TO DO ::
Only those lines in the data below from the line containing "if s.cacheFree d" through the line containing "(t.loadSlot d slot.toNat)))", both included, should be restated word for word.
(INFORMATION SUPPLIED)
/-- The checks that every command but CLAIM, QUERY and EXPERT_RELEASE makes first: grant and generation (R117, R124). -/
def State.varGuard (s : State) (d slot : Nat) (gen : W16) (f : State × Nat × Nat × W16) : State × Nat × Nat × W16 :=
  if !s.granted d slot then s.varSays slot 0x04
  else if (s.slot slot).gen ≠ gen then s.varSays slot 0x03
  else f

/-- CLAIM: a compare-and-set on slot and generation (R125). -/
def State.claimSlot (s : State) (d c slot : Nat) (gen : W16) : State × Nat × Nat × W16 :=
  let a0 := s.arg c pVar 0
  let a1 := s.arg c pVar 1
  let e := s.slot slot
  if !s.granted d slot then s.varSays slot 0x04
  else if bitsOf a0 56 8 ≠ 0 ∨ bitsOf a1 20 44 ≠ 0 ∨ bitsOf a1 16 4 ≠ 8 ∨ bitsOf a0 48 6 = 0 ∨ 32 < bitsOf a0 48 6 ∨
      bitsOf a1 0 16 = 0 ∨ bitsOf a0 0 48 % 64 ≠ 0 then s.varSays slot 0x05
  else if e.state ≠ .free then (s.bump d pVar 4 1).varSays slot 0x02
  else if e.gen ≠ gen then (s.bump d pVar 4 1).varSays slot 0x03
  else
    let e1 : SlotEntry :=
      { state := .held, gen := nextGen e.gen, home := bitsOf a0 0 48, rank8 := bitsOf a0 48 6, train := bitOf a0 54,
        expert := bitOf a0 55, projMask := BitVec.ofNat 16 (bitsOf a1 0 16), fmt := bitsOf a1 16 4 }
    (s.putSlot slot e1).varSays slot 0x00

def execClaim (v : View) (posted : Bool) (slot : BitVec 14) (gen : W16) (rsv : BitVec 30) (s : State) :
    Host.Outcome State Fault Refusal :=
  .next (s.varCmd v posted 1 slot.toNat rsv.toNat (fun d c t => t.claimSlot d c slot.toNat gen))

/-- LOAD: reads the directory, takes granules for each buffer and queues the load; from every state but HELD it answers BAD_STATE (R120, R124, R128, R129, R133). -/
def State.loadSlot (s : State) (d slot : Nat) : State × Nat × Nat × W16 :=
  let e0 := s.slot slot
  if e0.state ≠ .held then s.varSays slot 0x0A
  else
    let (dir, bad) := s.readDir d e0
    let e := { e0 with dir := dir }
    if bad ∨ !s.inRange d e.home 256 ∨ !s.dirOk d e then s.varSays slot 0x0B
    else
      let g := e.granuleCount
      if s.cacheFree d < (if e.train then 2 * g else g) then s.varSays slot 0x06
      else
        let (gs, s1) := State.pickFree (if e.train then 2 * g else g) (s.freeGranules d) s
        let e1 := { e with state := .loading, granules := g, gran0 := gs.take g, gran1 := gs.drop g, buf1Written := [] }
        ((s1.putSlot slot e1).queueCooper d slot .load e.imageBytes false).varSays slot 0x01

def execLoad (v : View) (posted : Bool) (slot : BitVec 14) (gen : W16) (rsv : BitVec 30) (s : State) :
    Host.Outcome State Fault Refusal :=
  .next (s.varCmd v posted 2 slot.toNat rsv.toNat (fun d _ t => t.varGuard d slot.toNat gen (t.loadSlot d slot.toNat)))

/-- A PARK or RELEASE of the slot waits for its latch. -/
def State.leaving (s : State) (slot : Nat) : Bool :=
  s.atLatch.contains (.slotPark slot) || s.atLatch.contains (.slotRelease slot)

/-- PARK: at the next plan latch; the write-back of a slot that is DIRTY joins the queue at once, and that of one found DIRTY at or after the latch joins it there (R120, R133). -/
def State.parkSlot (s : State) (d slot : Nat) : State × Nat × Nat × W16 :=
  let e := s.slot slot
  if e.state = .loading ∨ s.leaving slot then s.varSays slot 0x08
  else if e.state ≠ .live then s.varSays slot 0x0A
  else
    let s1 := s.defer (.slotPark slot)
    (if e.dirty then s1.queueCooper d slot .writeBack e.imageBytes true else s1).varSays slot 0x01

def execPark (v : View) (posted : Bool) (slot : BitVec 14) (gen : W16) (rsv : BitVec 30) (s : State) :
    Host.Outcome State Fault Refusal :=
  .next (s.varCmd v posted 3 slot.toNat rsv.toNat (fun d _ t => t.varGuard d slot.toNat gen (t.parkSlot d slot.toNat)))

/-- The slot is bound to a position of one of the domain's expert tables (R139). -/
def VarDom.bound (x : VarDom) (slot : Nat) : Bool := x.experts.any (fun p => p.2.xgen != 0 && p.2.xslot == slot)

/-- RELEASE: from HELD the slot is FREE at once, and the positions that it holds as a parent are free from the next plan latch (R120, R121, R124, R141). -/
def State.releaseSlot (s : State) (d slot : Nat) : State × Nat × Nat × W16 :=
  let e := s.slot slot
  if e.state = .loading ∨ s.leaving slot then s.varSays slot 0x08
  else if (s.dom d).var_.bound slot then s.varSays slot 0x0A
  else match e.state with
    | .held =>
      let s1 := ((s.dom d).var_.experts.filter (fun p => p.2.xgen != 0 && p.2.parent == slot)).foldl
        (fun t p => t.defer (.expertFree d p.1)) s
      (s1.putSlot slot { gen := e.gen }).varSays slot 0x00
    | .live => (s.defer (.slotRelease slot)).varSays slot 0x01
    | .free => s.varSays slot 0x0A
    | .loading => s.varSays slot 0x0A
    | .parking => s.varSays slot 0x0A
    | .releasing => s.varSays slot 0x0A

def execRelease (v : View) (posted : Bool) (slot : BitVec 14) (gen : W16) (rsv : BitVec 30) (s : State) :
    Host.Outcome State Fault Refusal :=
  .next (s.varCmd v posted 4 slot.toNat rsv.toNat (fun d _ t => t.varGuard d slot.toNat gen (t.releaseSlot d slot.toNat)))

/-- STAGE (R124, R130). -/
def State.stageSlot (s : State) (d c slot : Nat) : State × Nat × Nat × W16 :=
  let e := s.slot slot
  let a := s.arg c pVar 0
  let mask : W16 := BitVec.ofNat 16 a
  if 65536 ≤ a then s.varSays slot 0x05
  else if e.state ≠ .live then s.varSays slot 0x0A
  else if mask &&& ~~~ e.projMask ≠ 0 then s.varSays slot 0x05
  else if s.stageFree d < e.stageUnits (mask &&& ~~~ s.stageClaimed d slot) then s.varSays slot 0x07
  else (s.queueCooper d slot (.stage mask) (((projsOf mask).map e.stagedBytes).sum) false).varSays slot 0x01

def execStage (v : View) (posted : Bool) (slot : BitVec 14) (gen : W16) (rsv : BitVec 30) (s : State) :
    Host.Outcome State Fault Refusal :=
  .next (s.varCmd v posted 5 slot.toNat rsv.toNat (fun d c t => t.varGuard d slot.toNat gen (t.stageSlot d c slot.toNat)))
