/-- A slab that has started and not ended. -/
def Slab.started (b : Slab) : Bool := b.state == .running || b.state == .paused || b.state == .withheld

/-- Slabs not yet started that fitted before a change and do not fit after it complete with DESC_INVALID (R427). -/
def State.dropMisfits (s before : State) (d : Nat) : State :=
  (s.dom d).slabs.foldl (fun t b =>
    if (b.state == .queued || b.state == .planned) && before.slabFits d b.words && !t.slabFits d b.words then
      (t.updSlab d b.order (fun c => { c with status := .descInvalid, state := .ended, nextPlan := none })).creditSlab d b
    else t) s

/-- The overhead frames become n: what it lacks comes from the quota's free frames, what it has too many goes there (R420, R427). -/
def TirDom.setOvh (t : TirDom) (n : Nat) : TirDom :=
  let have_ := runsCount t.ovhFrames
  if have_ ≤ n then
    let p := runsTake (n - have_) t.spare
    { t with ovhFrames := p.1.foldl runsPut t.ovhFrames, spare := p.2 }
  else
    let p := runsTake n t.ovhFrames
    { t with ovhFrames := p.1, spare := p.2.foldl runsPut t.spare }

/-- RESIZE takes effect, when no started or paused slab holds what it removes; false while it waits (R427). -/
def State.latchResize (s : State) (d copy nowNs : Nat) (r : DomRecord) : State × Bool :=
  let x := s.dom d
  let q := x.rec_
  let s1 := s.updDom d (fun y => 
    { y with rec_ := r, ovh := r.ovhFrames d, weight := r.weight, rate := r.rate, rateT := r.rateT, tir := y.tir.setOvh (r.ovhFrames d) })
  if x.leaving.isSome ∨ x.phase ≠ .active ∨ x.slabs.any (fun b => b.started && s.slabFits d b.words && !s1.slabFits d b.words) then (s, false)
  else
    let gone := removed q.slotFirst q.slotCount r.slotFirst r.slotCount ++ removed r.slotFirst r.slotCount q.slotFirst q.slotCount
    let s2 := (gone.foldl (fun t k => t.freeSlots k 1) s1).dropMisfits s d
    let shrinks := !(removed q.arrFirstUnit q.arrUnits r.arrFirstUnit r.arrUnits).isEmpty ||
      !(removed q.bankFirst q.banks r.bankFirst r.banks).isEmpty || decide (r.frames d < q.frames d)
    let s3 := if shrinks then
        (s2.updDom d (fun y => { y with leaving := some q, scrubEnded := false, scrubStartNs := nowNs })).updFul (fun f =>
          { f with running := f.running ++ [d] })
      else s2
    ((s3.raiseDom pDom 2 d).lksFinal copy 0x02 0x00 d, true)

/-- n free frames of the quota leave the domain (R427). -/
def TirDom.give (t : TirDom) (n : Nat) : TirDom :=
  let p := runsTake n t.spare
  { t with spare := p.2, frames := runsMinus t.frames p.1 }

/-- Resources that a RESIZE removed return to the pools once Fuller has scrubbed them (R427). -/
def State.latchLeft (s : State) (d : Nat) : State :=
  let x := s.dom d
  match x.leaving with
  | some q =>
    if x.scrubEnded then
      { s.updDom d (fun y => { y with leaving := none, scrubEnded := false, tir := y.tir.give (q.frames d - x.rec_.frames d) }) with
          freeFrames := s.freeFrames + (q.frames d - x.rec_.frames d) }
    else s
  | none => s

/-- `n` pages of a domain from `page` become pages of domain 0 from `d0`: their frames, contents and poison go (R293). -/
def Dom.sharePages (x : Dom) (page d0 n : Nat) : Dom :=
  (List.range n).foldl (fun (y : Dom) i =>
    (y.freeFrame (page + i)).wipePage (page + i) { state := .flash, shared := some (d0 + i) }) x

/-- `n` shared pages of a domain from `page` are its own again, and as new (R293). -/
def Dom.unsharePages (x : Dom) (page n : Nat) : Dom :=
  (List.range n).foldl (fun (y : Dom) i => y.putEntry (page + i) { state := .flash }) x

/-- One request at its latch; false while it waits (R427). -/
def State.latchRequest (s : State) (d nowNs : Nat) (q : DomRequest) (copy : Nat) : State × Bool :=
  match q with
  | .resize r => s.latchResize d copy nowNs r
  | .lend tgt first units =>
    (((s.clearUnits (List.range' first units)).updDom tgt (fun y => { y with loan := some (first, units, d) })).lksFinal copy 0x04 0x00 d, true)
  | .reclaim tgt =>
    let s1 := s.updDom tgt (fun y => { y with loan := none })
    if (s.dom tgt).slabs.any (fun b => b.started && s.slabFits tgt b.words && !s1.slabFits tgt b.words) then (s, false)
    else
      let us := match (s.dom tgt).loan with | some (f, n, _) => List.range' f n | none => []
      (((s1.clearUnits us).dropMisfits s tgt).lksFinal copy 0x05 0x00 d, true)
  | .mapShared page d0 n =>
    let s1 := s.updDom d (fun x => x.sharePages page d0 n)
    ((s1.dropMisfits s d).lksFinal copy 0x06 0x00 d, true)
  | .unmapShared page n =>
    let named := (s.dom d).slabs.any (fun b => b.admitted && (s.slabTouches d b.words).any (fun t =>
      meets t.1 t.2.1 (pageBytes * page) (pageBytes * n)))
    if named then (s, false)
    else
      let s1 := s.updDom d (fun x => x.unsharePages page n)
      (s1.lksFinal copy 0x07 0x00 d, true)

/-- Every request of a domain that can take effect at this latch, oldest first. -/
def State.latchRequests (s : State) (d nowNs : Nat) : State :=
  (s.dom d).requests.foldl (fun t q =>
    let r := t.latchRequest d nowNs q.1 q.2
    if r.2 then r.1.updDom d (fun y => { y with requests := y.requests.erase q }) else r.1) s

end Sys2Proof.Machine
end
(End INFORMATION SUPPLIED)
OUTPUT FOR THIS EXERCISE ::
      if s.cacheFree d < (if e.train then 2 * g else g) then s.varSays slot 0x06
      else
        let (gs, s1) := State.pickFree (if e.train then 2 * g else g) (s.freeGranules d) s
        let e1 := { e with state := .loading, granules := g, gran0 := gs.take g, gran1 := gs.drop g, buf1Written := [] }
        ((s1.putSlot slot e1).queueCooper d slot .load e.imageBytes false).varSays slot 0x01

def execLoad (v : View) (posted : Bool) (slot : BitVec 14) (gen : W16) (rsv : BitVec 30) (s : State) :
    Host.Outcome State Fault Refusal :=
  .next (s.varCmd v posted 2 slot.toNat rsv.toNat (fun d _ t => t.varGuard d slot.toNat gen (t.loadSlot d slot.toNat)))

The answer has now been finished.